> WHAT YOU ARE ASKED TO DO
Two lines in the listing below mark the span: one contains "(s.raised c).count = s.count := rfl" and one contains "theorem State.doInit_schedule (s". Reproduce both of them and everything between, exactly.
○ ○ ○ ○ ○ ○ ○
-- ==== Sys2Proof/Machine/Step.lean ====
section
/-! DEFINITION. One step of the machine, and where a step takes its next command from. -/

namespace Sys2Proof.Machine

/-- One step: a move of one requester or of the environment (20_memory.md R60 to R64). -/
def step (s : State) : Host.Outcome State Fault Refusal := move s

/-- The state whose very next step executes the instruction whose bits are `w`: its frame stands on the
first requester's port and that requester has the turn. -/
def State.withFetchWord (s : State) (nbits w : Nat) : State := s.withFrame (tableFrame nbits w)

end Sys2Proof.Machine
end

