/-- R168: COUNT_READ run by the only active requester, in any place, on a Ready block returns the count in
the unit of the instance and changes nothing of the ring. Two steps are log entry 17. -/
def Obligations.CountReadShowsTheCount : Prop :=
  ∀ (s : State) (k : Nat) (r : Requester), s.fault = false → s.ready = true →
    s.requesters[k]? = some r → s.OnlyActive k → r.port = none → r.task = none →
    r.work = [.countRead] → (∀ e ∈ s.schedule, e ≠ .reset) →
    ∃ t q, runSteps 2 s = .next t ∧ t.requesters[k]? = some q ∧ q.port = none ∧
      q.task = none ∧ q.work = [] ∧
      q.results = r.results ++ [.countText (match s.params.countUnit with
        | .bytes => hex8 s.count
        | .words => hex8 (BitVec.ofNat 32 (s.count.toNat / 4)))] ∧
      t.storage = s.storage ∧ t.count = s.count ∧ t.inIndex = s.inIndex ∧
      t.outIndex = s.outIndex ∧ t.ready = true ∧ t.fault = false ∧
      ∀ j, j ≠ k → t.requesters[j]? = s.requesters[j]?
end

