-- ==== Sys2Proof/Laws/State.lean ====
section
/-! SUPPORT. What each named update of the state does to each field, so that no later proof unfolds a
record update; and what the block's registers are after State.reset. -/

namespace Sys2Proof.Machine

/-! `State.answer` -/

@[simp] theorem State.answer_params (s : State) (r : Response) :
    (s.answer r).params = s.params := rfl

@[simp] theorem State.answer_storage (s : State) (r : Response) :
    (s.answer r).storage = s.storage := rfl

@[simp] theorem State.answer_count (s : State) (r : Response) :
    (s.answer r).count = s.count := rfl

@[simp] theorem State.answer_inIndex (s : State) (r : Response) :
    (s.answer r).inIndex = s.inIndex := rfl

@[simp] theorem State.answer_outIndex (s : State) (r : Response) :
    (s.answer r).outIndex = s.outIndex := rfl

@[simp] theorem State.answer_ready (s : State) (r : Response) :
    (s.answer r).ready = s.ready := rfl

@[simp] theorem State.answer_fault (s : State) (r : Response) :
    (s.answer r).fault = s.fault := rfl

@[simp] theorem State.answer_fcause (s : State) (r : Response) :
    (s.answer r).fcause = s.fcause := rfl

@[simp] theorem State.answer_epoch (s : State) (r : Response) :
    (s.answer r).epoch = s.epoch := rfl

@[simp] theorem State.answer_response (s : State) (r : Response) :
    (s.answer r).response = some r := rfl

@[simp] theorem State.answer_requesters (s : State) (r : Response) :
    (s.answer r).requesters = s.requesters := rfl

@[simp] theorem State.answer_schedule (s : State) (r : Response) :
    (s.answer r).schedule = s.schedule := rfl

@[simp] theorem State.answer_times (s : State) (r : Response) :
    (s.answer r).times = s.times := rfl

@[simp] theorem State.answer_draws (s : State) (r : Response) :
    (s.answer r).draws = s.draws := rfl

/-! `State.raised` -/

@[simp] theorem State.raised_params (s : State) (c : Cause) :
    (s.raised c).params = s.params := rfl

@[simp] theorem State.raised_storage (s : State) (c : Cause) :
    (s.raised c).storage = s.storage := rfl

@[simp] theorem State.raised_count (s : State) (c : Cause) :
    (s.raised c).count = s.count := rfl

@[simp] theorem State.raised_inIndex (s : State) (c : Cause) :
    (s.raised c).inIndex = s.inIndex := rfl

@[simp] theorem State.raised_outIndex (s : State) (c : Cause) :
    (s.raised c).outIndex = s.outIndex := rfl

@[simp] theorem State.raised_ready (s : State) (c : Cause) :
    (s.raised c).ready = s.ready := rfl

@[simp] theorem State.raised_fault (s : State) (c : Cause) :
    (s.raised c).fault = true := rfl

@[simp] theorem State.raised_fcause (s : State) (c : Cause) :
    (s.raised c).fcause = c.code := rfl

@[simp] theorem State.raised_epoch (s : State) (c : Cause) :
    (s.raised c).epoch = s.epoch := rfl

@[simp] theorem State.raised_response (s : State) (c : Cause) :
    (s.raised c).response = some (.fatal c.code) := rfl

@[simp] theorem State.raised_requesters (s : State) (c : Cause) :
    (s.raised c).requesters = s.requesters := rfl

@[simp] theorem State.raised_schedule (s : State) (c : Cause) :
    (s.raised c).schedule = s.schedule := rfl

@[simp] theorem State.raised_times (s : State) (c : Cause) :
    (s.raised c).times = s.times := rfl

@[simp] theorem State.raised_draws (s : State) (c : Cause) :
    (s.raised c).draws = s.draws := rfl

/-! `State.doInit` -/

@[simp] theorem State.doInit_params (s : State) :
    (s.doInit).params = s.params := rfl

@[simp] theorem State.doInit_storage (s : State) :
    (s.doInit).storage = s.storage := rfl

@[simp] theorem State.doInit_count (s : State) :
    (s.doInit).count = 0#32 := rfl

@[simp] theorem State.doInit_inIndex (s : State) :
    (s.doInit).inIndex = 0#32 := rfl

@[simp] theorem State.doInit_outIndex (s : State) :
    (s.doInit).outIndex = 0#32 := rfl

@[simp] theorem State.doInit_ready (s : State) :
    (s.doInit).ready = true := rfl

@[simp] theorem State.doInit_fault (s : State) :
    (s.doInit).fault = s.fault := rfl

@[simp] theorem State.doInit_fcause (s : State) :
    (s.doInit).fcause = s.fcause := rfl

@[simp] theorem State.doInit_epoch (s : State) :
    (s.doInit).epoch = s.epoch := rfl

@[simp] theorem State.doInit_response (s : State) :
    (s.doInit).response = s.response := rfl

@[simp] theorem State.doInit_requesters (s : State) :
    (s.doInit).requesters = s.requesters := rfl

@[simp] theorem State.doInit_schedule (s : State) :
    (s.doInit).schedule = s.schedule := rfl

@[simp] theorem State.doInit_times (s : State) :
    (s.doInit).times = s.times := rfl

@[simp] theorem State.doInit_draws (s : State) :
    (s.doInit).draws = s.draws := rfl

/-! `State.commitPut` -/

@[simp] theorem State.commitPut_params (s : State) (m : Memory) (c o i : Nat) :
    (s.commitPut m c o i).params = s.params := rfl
○ ○ ○ ○ ○ ○ ○
> TASK RESULT
    (s.raised c).count = s.count := rfl

@[simp] theorem State.raised_inIndex (s : State) (c : Cause) :
    (s.raised c).inIndex = s.inIndex := rfl

@[simp] theorem State.raised_outIndex (s : State) (c : Cause) :
    (s.raised c).outIndex = s.outIndex := rfl

@[simp] theorem State.raised_ready (s : State) (c : Cause) :
    (s.raised c).ready = s.ready := rfl

@[simp] theorem State.raised_fault (s : State) (c : Cause) :
    (s.raised c).fault = true := rfl

@[simp] theorem State.raised_fcause (s : State) (c : Cause) :
    (s.raised c).fcause = c.code := rfl

@[simp] theorem State.raised_epoch (s : State) (c : Cause) :
    (s.raised c).epoch = s.epoch := rfl

@[simp] theorem State.raised_response (s : State) (c : Cause) :
    (s.raised c).response = some (.fatal c.code) := rfl

@[simp] theorem State.raised_requesters (s : State) (c : Cause) :
    (s.raised c).requesters = s.requesters := rfl

@[simp] theorem State.raised_schedule (s : State) (c : Cause) :
    (s.raised c).schedule = s.schedule := rfl

@[simp] theorem State.raised_times (s : State) (c : Cause) :
    (s.raised c).times = s.times := rfl

@[simp] theorem State.raised_draws (s : State) (c : Cause) :
    (s.raised c).draws = s.draws := rfl

/-! `State.doInit` -/

@[simp] theorem State.doInit_params (s : State) :
    (s.doInit).params = s.params := rfl

@[simp] theorem State.doInit_storage (s : State) :
    (s.doInit).storage = s.storage := rfl

@[simp] theorem State.doInit_count (s : State) :
    (s.doInit).count = 0#32 := rfl

@[simp] theorem State.doInit_inIndex (s : State) :
    (s.doInit).inIndex = 0#32 := rfl

@[simp] theorem State.doInit_outIndex (s : State) :
    (s.doInit).outIndex = 0#32 := rfl

@[simp] theorem State.doInit_ready (s : State) :
    (s.doInit).ready = true := rfl

@[simp] theorem State.doInit_fault (s : State) :
    (s.doInit).fault = s.fault := rfl

@[simp] theorem State.doInit_fcause (s : State) :
    (s.doInit).fcause = s.fcause := rfl

@[simp] theorem State.doInit_epoch (s : State) :
    (s.doInit).epoch = s.epoch := rfl

@[simp] theorem State.doInit_response (s : State) :
    (s.doInit).response = s.response := rfl

@[simp] theorem State.doInit_requesters (s : State) :
    (s.doInit).requesters = s.requesters := rfl

@[simp] theorem State.doInit_schedule (s : State) :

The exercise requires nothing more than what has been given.